DATA TO USE below:

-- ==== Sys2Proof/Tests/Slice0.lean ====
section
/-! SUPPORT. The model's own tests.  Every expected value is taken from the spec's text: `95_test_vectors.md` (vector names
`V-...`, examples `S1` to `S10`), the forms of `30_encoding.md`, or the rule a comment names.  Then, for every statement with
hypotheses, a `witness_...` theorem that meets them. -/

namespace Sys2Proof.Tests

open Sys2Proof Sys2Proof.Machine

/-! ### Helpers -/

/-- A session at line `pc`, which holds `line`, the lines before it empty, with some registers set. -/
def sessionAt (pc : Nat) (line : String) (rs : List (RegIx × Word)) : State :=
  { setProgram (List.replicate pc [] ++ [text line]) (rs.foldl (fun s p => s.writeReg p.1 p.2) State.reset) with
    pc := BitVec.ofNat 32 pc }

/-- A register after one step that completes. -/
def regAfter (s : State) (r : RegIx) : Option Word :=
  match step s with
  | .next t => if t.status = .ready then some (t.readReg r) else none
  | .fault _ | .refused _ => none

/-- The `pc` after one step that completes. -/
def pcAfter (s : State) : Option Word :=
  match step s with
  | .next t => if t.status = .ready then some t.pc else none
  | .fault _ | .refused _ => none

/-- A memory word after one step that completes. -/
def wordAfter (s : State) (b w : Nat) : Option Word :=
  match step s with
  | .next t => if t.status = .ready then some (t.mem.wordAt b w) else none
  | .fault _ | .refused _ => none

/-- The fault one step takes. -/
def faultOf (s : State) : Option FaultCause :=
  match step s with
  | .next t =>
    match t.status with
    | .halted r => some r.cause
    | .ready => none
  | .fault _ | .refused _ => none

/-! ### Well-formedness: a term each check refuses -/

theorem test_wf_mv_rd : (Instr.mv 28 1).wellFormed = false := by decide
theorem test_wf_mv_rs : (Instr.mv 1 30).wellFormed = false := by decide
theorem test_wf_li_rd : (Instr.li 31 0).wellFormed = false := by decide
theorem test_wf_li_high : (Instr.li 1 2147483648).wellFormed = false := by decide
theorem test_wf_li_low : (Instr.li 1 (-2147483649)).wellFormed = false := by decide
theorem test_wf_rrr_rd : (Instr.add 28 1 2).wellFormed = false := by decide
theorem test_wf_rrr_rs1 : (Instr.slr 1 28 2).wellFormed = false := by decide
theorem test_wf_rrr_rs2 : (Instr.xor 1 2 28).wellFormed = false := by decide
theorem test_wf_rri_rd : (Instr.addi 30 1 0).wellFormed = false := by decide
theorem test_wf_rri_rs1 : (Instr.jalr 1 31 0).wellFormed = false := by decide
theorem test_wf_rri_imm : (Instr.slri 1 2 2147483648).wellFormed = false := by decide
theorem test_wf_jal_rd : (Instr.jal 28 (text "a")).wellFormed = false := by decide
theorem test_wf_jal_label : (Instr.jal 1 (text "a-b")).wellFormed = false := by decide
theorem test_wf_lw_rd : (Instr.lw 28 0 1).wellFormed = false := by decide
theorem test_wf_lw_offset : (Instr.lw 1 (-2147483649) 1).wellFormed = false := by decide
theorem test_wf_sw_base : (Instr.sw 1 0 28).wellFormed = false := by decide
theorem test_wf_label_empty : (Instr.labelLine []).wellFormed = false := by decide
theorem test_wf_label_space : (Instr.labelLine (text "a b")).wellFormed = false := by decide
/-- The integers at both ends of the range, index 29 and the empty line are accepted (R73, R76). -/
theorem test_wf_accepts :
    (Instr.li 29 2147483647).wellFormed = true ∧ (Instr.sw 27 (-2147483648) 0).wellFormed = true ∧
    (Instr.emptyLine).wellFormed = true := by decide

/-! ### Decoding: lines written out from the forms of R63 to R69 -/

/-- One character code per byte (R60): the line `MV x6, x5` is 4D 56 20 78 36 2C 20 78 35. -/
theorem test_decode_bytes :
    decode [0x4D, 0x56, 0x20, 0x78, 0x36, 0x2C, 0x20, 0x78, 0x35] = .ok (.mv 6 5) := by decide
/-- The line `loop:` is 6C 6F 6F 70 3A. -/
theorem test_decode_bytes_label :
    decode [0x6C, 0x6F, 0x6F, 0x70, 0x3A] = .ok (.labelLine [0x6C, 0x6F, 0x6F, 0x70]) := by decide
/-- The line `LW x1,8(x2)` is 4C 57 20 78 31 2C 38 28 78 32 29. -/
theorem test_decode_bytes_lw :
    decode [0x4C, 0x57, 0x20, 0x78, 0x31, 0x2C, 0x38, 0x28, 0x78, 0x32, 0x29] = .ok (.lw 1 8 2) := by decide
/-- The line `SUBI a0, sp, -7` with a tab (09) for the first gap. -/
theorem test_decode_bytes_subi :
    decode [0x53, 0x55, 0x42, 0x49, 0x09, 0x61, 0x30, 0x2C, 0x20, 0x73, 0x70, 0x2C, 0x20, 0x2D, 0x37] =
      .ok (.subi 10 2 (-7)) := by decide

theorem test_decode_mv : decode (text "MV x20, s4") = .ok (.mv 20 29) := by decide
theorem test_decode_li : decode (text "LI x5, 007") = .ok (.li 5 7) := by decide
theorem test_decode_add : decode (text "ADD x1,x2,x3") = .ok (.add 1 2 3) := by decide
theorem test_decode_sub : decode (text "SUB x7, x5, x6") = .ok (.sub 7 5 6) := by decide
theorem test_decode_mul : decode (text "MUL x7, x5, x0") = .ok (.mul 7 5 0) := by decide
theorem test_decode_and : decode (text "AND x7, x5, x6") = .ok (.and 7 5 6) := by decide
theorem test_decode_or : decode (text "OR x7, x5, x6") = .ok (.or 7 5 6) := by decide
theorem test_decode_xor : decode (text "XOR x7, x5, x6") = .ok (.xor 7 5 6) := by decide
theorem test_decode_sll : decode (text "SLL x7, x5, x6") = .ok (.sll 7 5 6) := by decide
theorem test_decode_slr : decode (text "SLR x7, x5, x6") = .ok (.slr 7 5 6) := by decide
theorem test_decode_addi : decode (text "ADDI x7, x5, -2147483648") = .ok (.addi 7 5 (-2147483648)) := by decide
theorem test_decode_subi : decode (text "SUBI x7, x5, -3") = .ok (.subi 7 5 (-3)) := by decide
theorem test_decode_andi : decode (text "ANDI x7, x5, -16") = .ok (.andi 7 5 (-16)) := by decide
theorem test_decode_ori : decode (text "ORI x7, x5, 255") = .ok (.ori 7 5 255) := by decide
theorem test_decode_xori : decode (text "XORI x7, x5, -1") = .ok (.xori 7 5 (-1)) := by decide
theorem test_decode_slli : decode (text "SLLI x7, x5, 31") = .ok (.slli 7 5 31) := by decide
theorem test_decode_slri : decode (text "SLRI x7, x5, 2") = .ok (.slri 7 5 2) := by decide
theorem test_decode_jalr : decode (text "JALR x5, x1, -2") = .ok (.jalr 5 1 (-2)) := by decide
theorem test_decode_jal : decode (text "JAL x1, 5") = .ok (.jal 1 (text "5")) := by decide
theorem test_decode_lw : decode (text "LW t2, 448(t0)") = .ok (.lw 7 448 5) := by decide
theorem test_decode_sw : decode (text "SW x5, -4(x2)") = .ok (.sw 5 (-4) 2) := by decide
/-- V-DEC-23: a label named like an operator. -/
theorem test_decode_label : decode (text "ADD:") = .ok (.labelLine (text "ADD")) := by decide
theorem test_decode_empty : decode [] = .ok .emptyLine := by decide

End of DATA TO USE.
DATA TO USE below:

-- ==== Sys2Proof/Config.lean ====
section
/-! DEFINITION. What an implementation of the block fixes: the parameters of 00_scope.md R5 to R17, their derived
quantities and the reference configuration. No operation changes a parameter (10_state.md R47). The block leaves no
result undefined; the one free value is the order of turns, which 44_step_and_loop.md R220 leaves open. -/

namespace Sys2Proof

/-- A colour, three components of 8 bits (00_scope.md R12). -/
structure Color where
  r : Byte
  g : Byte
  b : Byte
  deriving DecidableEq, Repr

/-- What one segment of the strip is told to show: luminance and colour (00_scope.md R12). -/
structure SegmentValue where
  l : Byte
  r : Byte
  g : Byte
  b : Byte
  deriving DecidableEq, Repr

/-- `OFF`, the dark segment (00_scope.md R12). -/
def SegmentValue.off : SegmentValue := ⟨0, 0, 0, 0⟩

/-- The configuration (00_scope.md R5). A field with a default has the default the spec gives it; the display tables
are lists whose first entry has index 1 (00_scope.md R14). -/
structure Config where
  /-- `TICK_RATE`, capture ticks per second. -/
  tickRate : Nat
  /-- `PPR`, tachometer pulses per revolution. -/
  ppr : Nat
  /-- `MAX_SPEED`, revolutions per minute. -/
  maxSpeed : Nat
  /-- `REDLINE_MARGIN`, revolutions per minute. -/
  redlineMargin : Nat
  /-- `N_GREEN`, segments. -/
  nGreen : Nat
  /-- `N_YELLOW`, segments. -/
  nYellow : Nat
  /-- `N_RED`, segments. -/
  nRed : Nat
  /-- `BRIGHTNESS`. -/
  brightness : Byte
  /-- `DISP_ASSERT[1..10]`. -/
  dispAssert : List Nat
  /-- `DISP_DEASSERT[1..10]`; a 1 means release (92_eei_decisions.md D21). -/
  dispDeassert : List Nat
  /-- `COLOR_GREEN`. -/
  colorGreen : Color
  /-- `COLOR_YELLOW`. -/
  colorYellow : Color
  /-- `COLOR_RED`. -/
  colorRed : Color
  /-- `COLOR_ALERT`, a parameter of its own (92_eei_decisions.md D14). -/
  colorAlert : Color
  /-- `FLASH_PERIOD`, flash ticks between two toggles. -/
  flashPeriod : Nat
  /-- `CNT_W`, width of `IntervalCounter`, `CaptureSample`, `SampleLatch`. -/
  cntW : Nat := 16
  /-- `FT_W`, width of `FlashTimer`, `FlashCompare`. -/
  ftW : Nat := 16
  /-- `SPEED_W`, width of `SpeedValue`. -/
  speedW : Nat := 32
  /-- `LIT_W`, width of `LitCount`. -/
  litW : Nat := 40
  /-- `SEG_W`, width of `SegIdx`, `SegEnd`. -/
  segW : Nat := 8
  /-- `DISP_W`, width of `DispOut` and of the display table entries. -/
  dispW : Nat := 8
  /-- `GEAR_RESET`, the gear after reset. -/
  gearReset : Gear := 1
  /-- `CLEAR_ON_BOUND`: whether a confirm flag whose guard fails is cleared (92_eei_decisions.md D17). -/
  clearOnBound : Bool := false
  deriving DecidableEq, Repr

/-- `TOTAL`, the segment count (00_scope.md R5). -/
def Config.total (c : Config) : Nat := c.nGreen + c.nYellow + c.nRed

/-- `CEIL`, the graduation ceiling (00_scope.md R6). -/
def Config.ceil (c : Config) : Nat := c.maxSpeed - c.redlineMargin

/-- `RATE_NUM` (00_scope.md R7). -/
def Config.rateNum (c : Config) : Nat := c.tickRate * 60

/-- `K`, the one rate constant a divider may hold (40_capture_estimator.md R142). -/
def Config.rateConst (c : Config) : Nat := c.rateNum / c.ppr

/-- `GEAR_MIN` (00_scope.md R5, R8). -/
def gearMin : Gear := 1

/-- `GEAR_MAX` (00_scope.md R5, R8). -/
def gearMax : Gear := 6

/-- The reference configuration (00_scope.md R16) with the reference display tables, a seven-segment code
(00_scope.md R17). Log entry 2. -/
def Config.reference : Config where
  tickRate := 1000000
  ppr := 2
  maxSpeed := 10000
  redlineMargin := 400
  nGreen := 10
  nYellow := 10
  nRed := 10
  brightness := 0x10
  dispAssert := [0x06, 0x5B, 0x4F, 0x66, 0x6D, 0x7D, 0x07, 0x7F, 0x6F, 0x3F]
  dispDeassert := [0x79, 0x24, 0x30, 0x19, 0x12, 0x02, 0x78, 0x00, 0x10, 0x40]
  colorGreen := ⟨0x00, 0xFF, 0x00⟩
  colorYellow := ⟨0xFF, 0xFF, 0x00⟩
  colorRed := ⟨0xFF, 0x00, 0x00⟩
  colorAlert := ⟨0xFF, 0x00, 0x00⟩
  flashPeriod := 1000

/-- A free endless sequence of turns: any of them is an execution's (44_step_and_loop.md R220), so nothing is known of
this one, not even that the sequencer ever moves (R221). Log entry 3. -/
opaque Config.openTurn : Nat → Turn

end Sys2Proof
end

End of DATA TO USE.

WHAT YOU SHOULD DO -> Set down exactly the lines of the data above, beginning with the line that has "-- ==== Sys2Proof/Tests/Slice0.lean" and ending with the line that has "meets them. -/", and no others.

OUTPUT FOR THIS EXERCISE ->
-- ==== Sys2Proof/Tests/Slice0.lean ====
section
/-! SUPPORT. The model's own tests.  Every expected value is taken from the spec's text: `95_test_vectors.md` (vector names
`V-...`, examples `S1` to `S10`), the forms of `30_encoding.md`, or the rule a comment names.  Then, for every statement with
hypotheses, a `witness_...` theorem that meets them. -/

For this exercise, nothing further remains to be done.